> _WORK TO COMPLETE_:
From the listing below, pull out all lines with "copyLen" in them.

> _DATASET_:
* * *
-- ==== Sys2Proof/Machine/Compute.lean ====
section
/-! DEFINITION. What each task kind of Table 4.6 computes from its operands, the failures its data can raise, and the commit of
its output (04_tasks.md R132, R136, R138 to R159). -/
namespace Sys2Proof.Machine

/-- The result of a task's computation: the writes of its output, the flags by row, the failures met. -/
structure TaskOut where
  writes : List OutW
  flags  : List (Nat × NumFlags)
  fails  : List (Status × Nat)

/-- The byte ranges of an operand's stored rows with their scales: what a work item reads of it. -/
def readRanges (s : Shape) (o : Opd) : List (Nat × Nat) :=
  match s.raw with
  | some n => [(o.addr, n)]
  | none =>
    let w := fmtBits o.fmt
    let C := storedCols o s.r s.c
    (List.range (storedRows o s.r s.c)).flatMap (fun i =>
      let n0 := i * ldOf o s.r s.c
      (o.addr + n0 * w / 8, ceilDiv (n0 * w % 8 + C * w) 8) ::
        (if fmtMx o.fmt then [(o.aux + n0 / 32, ceilDiv C 32)] else []))

/-- The failures that reading an operand meets: uncorrectable lines, or the failures of its blocks (R101 to R103). -/
def inputFails (c : Ctx) (op : Nat) (p : Post) (s : Shape) (o : Opd) : List (Status × Nat) :=
  if o.lowrank && s.raw.isNone then
    if op == 0x0102 && o.role == 2 then
      (List.range (tBatch p)).flatMap (fun g => lrFails c.d c.x c.buf c.pins (expertOf o (tP1 p) g) s.r s.c)
    else lrFails c.d c.x c.buf c.pins o s.r s.c
  else
    let rs := if op == 0x0102 && o.role == 2 then
        (List.range (tBatch p)).flatMap (fun g => readRanges s (expertOf o (tP1 p) g))
      else readRanges s o
    let recs := if o.outl then
        (if op == 0x0110 then outlRange o s.c (tM p) else outlRange o (if o.role = 2 then s.c else s.r) (tK p))
      else []
    (rs ++ recs).flatMap (fun r => (badIn c.d c.x o.tier r.1 r.2).map (fun l => (Status.memUncorrectable, l)))

/-- A broken outlier record of an operand (R74). -/
def outlFails (c : Ctx) (o : Opd) (R k : Nat) : List (Status × Nat) :=
  if o.outl && (List.range (ceilDiv k 256)).any (fun ch => outlBad (outlRec c o R ch)) then [(.badDescriptor, 0)] else []

/-- One write of `n` bytes for each 64-byte line that a byte string from `a` touches. -/
def lineWrites (row tier a : Nat) (bs : List Byte) : List OutW :=
  if bs.isEmpty then []
  else (List.range ((a + bs.length - 1) / 64 + 1 - a / 64)).map (fun i =>
    let lo := if i = 0 then a else (a / 64 + i) * 64
    let hi := min (a + bs.length) ((a / 64 + i + 1) * 64)
    ⟨row, tier, lo, 0, 8 * (hi - lo), leNat (slice bs (lo - a) (hi - lo))⟩)

/-- One 8-byte record of an output. -/
def recWrite (o : Opd) (row n v : Nat) : OutW := ⟨row, o.tier, o.addr + 8 * n, 0, 64, v⟩

/-- An output of values. -/
def valuesOut (o : Opd) (r k : Nat) (rows : List (List Num)) : TaskOut :=
  let (ws, fs) := outOf o r k rows
  ⟨ws, fs, []⟩

/-- MATMUL and GROUPED_MATMUL. -/
def outMatmul (c : Ctx) (p : Post) (os : List Opd) : TaskOut :=
  let m := tM p
  let n := tN p
  let k := tK p
  let ints := opdInt (opd os 1) && opdInt (opd os 2)
  let o := opd os 5
  let t := valuesOut o m n (matmulRows c os m n k (tSub p) (tP0 p) (o.fmt == 0x0B) ints)
  { t with fails := outlFails c (opd os 1) m k ++ outlFails c (opd os 2) n k }

def outGrouped (c : Ctx) (p : Post) (os : List Opd) : TaskOut :=
  let m := tM p
  let n := tN p
  let k := tK p
  let ints := opdInt (opd os 1) && opdInt (opd os 2)
  let slots (i : Nat) : List (Nat × Num) := routeSlots c (opd os 0x0B) (bits (tSub p) 8 4) i
  let bad := (List.range m).filter (fun i => routeBad (tBatch p) (slots i))
  let resid := if (tSub p).testBit 1 then matRows c (opd os 4) m n else []
  let rows := ((matRows c (opd os 1) m k).zipIdx).map (fun ai =>
    if bad.contains ai.2 then [] else groupedRow c os m n k (tSub p) (tP0 p) (tP1 p) ints ai.2 ai.1 (rowAt resid ai.2))
  { valuesOut (opd os 5) m n rows with
    fails := outlFails c (opd os 1) m k ++ bad.map (fun i => (Status.badDescriptor, i)) }

/-- ROUTE (R142). -/
def outRoute (c : Ctx) (p : Post) (os : List Opd) : TaskOut :=
  let o := opd os 5
  let k := bits (tSub p) 0 4
  let es := ((matRows c (opd os 1) (tM p) (tN p)).zipIdx).flatMap (fun (a : List Num × Nat) =>
    ((routeRow (tSub p) a.1).zipIdx).map (fun q =>
      (recWrite o a.2 (a.2 * k + q.2) (q.1.1 + enc32 q.1.2.v * 2 ^ 32), (a.2, q.1.2.fl))))
  ⟨es.map (·.1), es.map (·.2), []⟩

/-- NORM (R145). -/
def outNorm (c : Ctx) (p : Post) (os : List Opd) : TaskOut :=
  let n := tN p
  let gamma := rowAt (matRows c (opd os 9) 1 n) 0
  let beta := (opd? os 0x0A).map (fun b => rowAt (matRows c b 1 n) 0)
  valuesOut (opd os 5) (tM p) n
    ((matRows c (opd os 1) (tM p) n).map (normRow (tSub p == 1) (num (dec32 (tP0 p))) gamma beta))

/-- ELEMENTWISE (R147). -/
def outElementwise (c : Ctx) (p : Post) (os : List Opd) (seeds : List W64) : TaskOut :=
  let m := tM p
  let n := tN p
  let sub := tSub p
  let b := opd os 2
  let brows := if elemNeedsB sub then (if b.bcast then matRows c b 1 n else matRows c b m n) else []
  let rows := ((matRows c (opd os 1) m n).zipIdx).map (fun (a : List Num × Nat) =>
    let br := if b.bcast then rowAt brows 0 else rowAt brows a.2
    (a.1.zipIdx).map (fun q =>
      let u := if sub = 8 then draw (seeds.getD a.2 0) (BitVec.ofNat 32 (tP1 p + a.2)) 2 q.2 else num vZero
      elemOp sub (tP0 p) (tP1 p) u q.1 (at' br q.2)))
  valuesOut (opd os 5) m n rows

/-- SOFTMAX (R146). -/
def outSoftmax (c : Ctx) (p : Post) (os : List Opd) : TaskOut :=
  let f := num (dec32 (tP0 p))
  valuesOut (opd os 5) (tM p) (tN p)
    ((matRows c (opd os 1) (tM p) (tN p)).map (fun row => softmaxRow (row.map (fun q => nmul q f))))

/-- GATHER (R149): encodings move as they are, with their scales. -/
def outGather (c : Ctx) (p : Post) (os : List Opd) : TaskOut :=
  let o := opd os 5
  let t := opd os 6
  let ix := opd os 7
  let n := tN p
  let w := fmtBits t.fmt
  let idx (i : Nat) : Nat := leNat (tierBytes c.d c.x c.buf ix.tier (ix.addr + 4 * i) 4)
  let rows := List.range (tM p)
  let bad := rows.filter (fun i => decide (tBatch p ≤ idx i))
  let ws := (rows.filter (fun i => !bad.contains i)).flatMap (fun i =>
    (List.range n).map (fun j => (⟨i, o.tier, o.addr, elemIx o (tM p) n i j * w, w,
      elemBits c.d c.x c.buf t.tier t.fmt t.addr (elemIx t (tBatch p) n (idx i) j)⟩ : OutW)) ++
    (if fmtMx t.fmt then (List.range (n / 32)).map (fun b =>
      (⟨i, o.tier, o.aux + elemIx o (tM p) n i (32 * b) / 32, 0, 8,
        (tierByte c.d c.x c.buf t.tier (t.aux + elemIx t (tBatch p) n (idx i) (32 * b) / 32)).toNat⟩ : OutW)) else []))
  ⟨ws, [], bad.map (fun i => (.badDescriptor, i))⟩

/-- The sampling record of row `i`. -/
def samplingRec (c : Ctx) (ps : Opd) (i : Nat) : List Byte := tierBytes c.d c.x c.buf ps.tier (ps.addr + 32 * i) 32

/-- SAMPLE (R154, R155). -/
def outSample (c : Ctx) (p : Post) (os : List Opd) : TaskOut :=
  let o := opd os 5
  let ps := opd os 8
  let chk (i : Nat) : Option Status := samplingCheck (samplingRec c ps i)
  let es := ((matRows c (opd os 1) (tM p) (tN p)).zipIdx).map (fun (a : List Num × Nat) =>
    let r := samplingRec c ps a.2
    let s := sampleRow r a.1
    let lp := if (leAt r 6 1).testBit 1 then enc32 s.2.v else 0
    (recWrite o a.2 a.2 (s.1 + lp * 2 ^ 32), (a.2, s.2.fl)))
  ⟨es.map (·.1), es.map (·.2), (List.range (tM p)).filterMap (fun i => (chk i).map (fun st => (st, i)))⟩

/-- CONVERT (R150). -/
def outConvert (c : Ctx) (p : Post) (os : List Opd) : TaskOut :=
  let f := num (dec32 (tP0 p))
  valuesOut (opd os 5) (tM p) (tN p)
    ((matRows c (opd os 1) (tM p) (tN p)).map (fun row => row.map (fun q => nmul q f)))

/-- COMPRESS (R152, R153): the slot is the one that was CURRENT when its work item was enqueued. -/
def outCompress (c : Ctx) (p : Post) (os : List Opd) : TaskOut :=
  let o := opd os 5
  let id := bits (tP1 p) 0 14
  let fail (st : Status) : TaskOut := ⟨[], [], [(st, detailOf c.x o.tier o.addr)]⟩
  match c.pins with
  | [] => fail .basisAbsent
  | q :: _ =>
    let s := slotOf (getBasis c.d q.1) q.2
    if fmtMx o.fmt && (s.rank == 8 || s.rank == 16 || s.columns % 32 != 0) then fail .badLength
    else if tN p != s.columns then fail .badDescriptor
    else if o.extent * 64 != blockLen o.fmt (tM p) s.rank then fail .blockSize
    else
      let us := (matRows c (opd os 1) (tM p) (tN p)).map (compressU s (num (dec32 (tP0 p))))
      let (bs, fl) := formBlock (bits (tSub p) 0 3) o.fmt id s.gen (tP0 p) s us
      ⟨lineWrites 0 o.tier o.addr bs, [(0, fl)], []⟩

/-- REDUCE (R148). -/
def outReduce (c : Ctx) (p : Post) (os : List Opd) : TaskOut :=
  let o := opd os 5
  let rows := matRows c (opd os 1) (tM p) (tN p)
  let op := bits (tSub p) 0 2
  if (tSub p).testBit 2 then
    let vals := rows.map (reduceOp op)
    let (ws, fs) := outOf { o with trans := !o.trans } (tM p) 1 (vals.map (fun q => [q]))
    ⟨ws, fs, []⟩
  else valuesOut o 1 (tN p) [(colsOf rows (tN p)).map (reduceOp op)]

/-- COPY (R151): bytes, or whole blocks under checks 1, 2 and 5 of Table 3.4. -/
def outCopy (c : Ctx) (p : Post) (os : List Opd) : TaskOut :=
  let a := opd os 1
  let o := opd os 5
  if (tSub p).testBit 0 then
    let n := a.extent * 64
    let blk (b : Nat) : List Byte := tierBytes c.d c.x c.buf a.tier (a.addr + b * n) n
    let fails := (List.range (copyLen p)).filterMap (fun b =>
      if !blockKeysOk c.x a.tier (a.addr + b * n) n || !blockKeysOk c.x o.tier (o.addr + b * n) n then
        some (Status.badDescriptor, detailOf c.x a.tier (a.addr + b * n))
      else (blockCheck c.d c.x [] none false a.extent (blk b)).map (fun st => (st, detailOf c.x a.tier (a.addr + b * n))))
    ⟨lineWrites 0 o.tier o.addr (tierBytes c.d c.x c.buf a.tier a.addr (copyLen p * n)), [], fails⟩
  else ⟨lineWrites 0 o.tier o.addr (tierBytes c.d c.x c.buf a.tier a.addr (copyLen p)), [], []⟩

/-- GRAD_WEIGHT (R156): the inner dimension is M. -/
def outGradWeight (c : Ctx) (p : Post) (os : List Opd) : TaskOut :=
  let m := tM p
  let n := tN p
  let k := tK p
  let oa := opd os 1
  let ob := opd os 2
  let o := opd os 5
  let ints := opdInt oa && opdInt ob
  let xcols := colsOf (matRows c oa m k) k
  let ycols := colsOf (matRows c ob m n) n
  let old := if (tSub p).testBit 0 then matRows c o k n else []
  let rows := (xcols.zipIdx).map (fun (a : List Num × Nat) =>
    ((accRow c oa ob k n m ints a.2 a.1 ycols).zipIdx).map (fun q =>
      let s := round32 q.1
      if (tSub p).testBit 0 then nadd (at' (rowAt old a.2) q.2) s else s))
  { valuesOut o k n rows with fails := outlFails c oa k m ++ outlFails c ob n m }

/-- ACT_BWD (R157). -/
def outActBwd (c : Ctx) (p : Post) (os : List Opd) : TaskOut :=
  let g := matRows c (opd os 0x0E) (tM p) (tN p)
  let rows := ((matRows c (opd os 1) (tM p) (tN p)).zipIdx).map (fun (a : List Num × Nat) =>
    (a.1.zipIdx).map (fun q => nmul (at' (rowAt g a.2) q.2) (actDer (bits (tSub p) 0 3) q.1)))
  valuesOut (opd os 5) (tM p) (tN p) rows

/-- NORM_BWD (R158). -/
def outNormBwd (c : Ctx) (p : Post) (os : List Opd) : TaskOut :=
  let n := tN p
  let gamma := rowAt (matRows c (opd os 9) 1 n) 0
  let g := matRows c (opd os 0x0E) (tM p) n
  let rows := ((matRows c (opd os 1) (tM p) n).zipIdx).map (fun (a : List Num × Nat) =>
    normBwdRow (num (dec32 (tP0 p))) gamma (rowAt g a.2) a.1)
  valuesOut (opd os 5) (tM p) n rows

/-- OPTIM_ADAMW (R159): the weights and the moments in place. -/
def outOptim (c : Ctx) (p : Post) (os : List Opd) : TaskOut :=
  let m := tM p
  let n := tN p
  let ps := opd os 8
  let h (i : Nat) : Num := num (dec32 (leNat (tierBytes c.d c.x c.buf ps.tier (ps.addr + 4 * i) 4)))
  let w := matRows c (opd os 1) m n
  let g := matRows c (opd os 0x0E) m n
  let m1 := matRows c (opd os 0x0C) m n
  let m2 := matRows c (opd os 0x0D) m n
  let new := (List.range m).map (fun i => (List.range n).map (fun j =>
    adamStep h (at' (rowAt w i) j) (at' (rowAt g i) j) (at' (rowAt m1 i) j) (at' (rowAt m2 i) j)))
  let a := valuesOut (opd os 1) m n (new.map (fun r => r.map (fun q => q.1)))
  let b := valuesOut (opd os 0x0C) m n (new.map (fun r => r.map (fun q => q.2.1)))
  let e := valuesOut (opd os 0x0D) m n (new.map (fun r => r.map (fun q => q.2.2)))
  ⟨a.writes ++ b.writes ++ e.writes, a.flags ++ b.flags ++ e.flags, []⟩

/-- The computation of an opcode of Table 4.6. -/
def computeKind (c : Ctx) (op : Nat) (p : Post) (os : List Opd) (seeds : List W64) : TaskOut :=
  match op with
  | 0x0101 => outMatmul c p os | 0x0102 => outGrouped c p os | 0x0103 => outRoute c p os | 0x0104 => outNorm c p os
  | 0x0105 => outElementwise c p os seeds | 0x0106 => outSoftmax c p os | 0x0107 => outGather c p os
  | 0x0108 => outSample c p os | 0x0109 => outConvert c p os | 0x010A => outCompress c p os | 0x010B => outReduce c p os
  | 0x010C => outCopy c p os | 0x0110 => outGradWeight c p os | 0x0111 => outActBwd c p os | 0x0112 => outNormBwd c p os
  | _ => outOptim c p os

/-- The operands that a task reads: all but OUT, and OUT too where GRAD_WEIGHT accumulates into it. -/
def readsOpd (op : Nat) (p : Post) (o : Opd) : Bool := o.role != 5 || (op == 0x0110 && (tSub p).testBit 0)

/-- The computation of a task with every failure it meets; the data of squashed rows fail nothing (R132). -/
def computeTask (c : Ctx) (op : Nat) (p : Post) (os : List Opd) (seeds : List W64) (squashed : List Nat) : TaskOut :=
  let k := kindOf op p os c.x
  let reads := ((shaped k os).filter (fun e => readsOpd op p e.2)).flatMap (fun e => inputFails c op p e.1 e.2)
  let t := computeKind c op p os seeds
  let byRow := op == 0x0102 || op == 0x0107 || op == 0x0108
  { t with fails := reads ++ t.fails.filter (fun f => !(byRow && (f.1 == .badDescriptor || f.1 == .badLength) && squashed.contains f.2)) }

/-! ## The commit -/

/-- How many bits of the unit at `u` of `n` bytes a write covers. -/
def coverBits (u n : Nat) (o : OutW) : Nat :=
  let lo := max (8 * u) (8 * o.base + o.bit)
  let hi := min (8 * (u + n)) (8 * o.base + o.bit + o.w)
  hi - lo

/-- The writes of rows that are not squashed. -/
def liveWrites (ws : List OutW) (squashed : List Nat) : List OutW := ws.filter (fun o => !squashed.contains o.row)

/-- The bad lines that writes touch, with how many of their bits are written, by tier. -/
def touched (d : Dev) (x : PartSt) (tier : Nat) (ws : List OutW) : List (Nat × Nat) :=
  ((badSeen d x tier).map (fun e =>
    (e.2, (ws.filter (fun o => o.tier == tier)).foldl (fun n o => n + coverBits e.1 (badUnit tier) o) 0))).filter
      (fun e => e.2 != 0)

/-- The failures that writes meet: a write of part of an uncorrectable line or word (R333, R334). -/
def writeFails (d : Dev) (x : PartSt) (ws : List OutW) : List (Status × Nat) :=
  [0, 1, 3].flatMap (fun t => ((touched d x t ws).filter (fun e => e.2 != 8 * badUnit t)).map
    (fun e => (Status.memUncorrectable, lineDetail t 0 e.1)))

/-- The device with the writes performed; the lines and words they write whole are good again. -/
def commitWrites (d : Dev) (x : PartSt) (ws : List OutW) : Dev :=
  let good (t : Nat) (bad : List Nat) : List Nat :=
    let done := ((touched d x t ws).filter (fun e => e.2 == 8 * badUnit t)).map (·.1)
    bad.filter (fun l => !done.contains l)
  let d1 := { d with tsBad := good 0 d.tsBad, hbmBad := good 1 d.hbmBad, hostBad := good 3 d.hostBad }
  ws.foldl (fun d o => putOut d x o) d1

/-- What a failed task leaves in its output: each line holds its former contents or a value the task wrote, which is left
free (R136). -/
def mixWrites (n : Nat) (ws : List OutW) : List OutW :=
  (ws.filter (fun o => Config.freeMix n ((o.base + o.bit / 8) / 64))).map (fun o =>
    { o with v := Config.freeByteOf n (8 * o.base + o.bit) % 2 ^ o.w })

end Sys2Proof.Machine
end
* * *
> _ANSWER_:
    let fails := (List.range (copyLen p)).filterMap (fun b =>
    ⟨lineWrites 0 o.tier o.addr (tierBytes c.d c.x c.buf a.tier a.addr (copyLen p * n)), [], fails⟩
  else ⟨lineWrites 0 o.tier o.addr (tierBytes c.d c.x c.buf a.tier a.addr (copyLen p)), [], []⟩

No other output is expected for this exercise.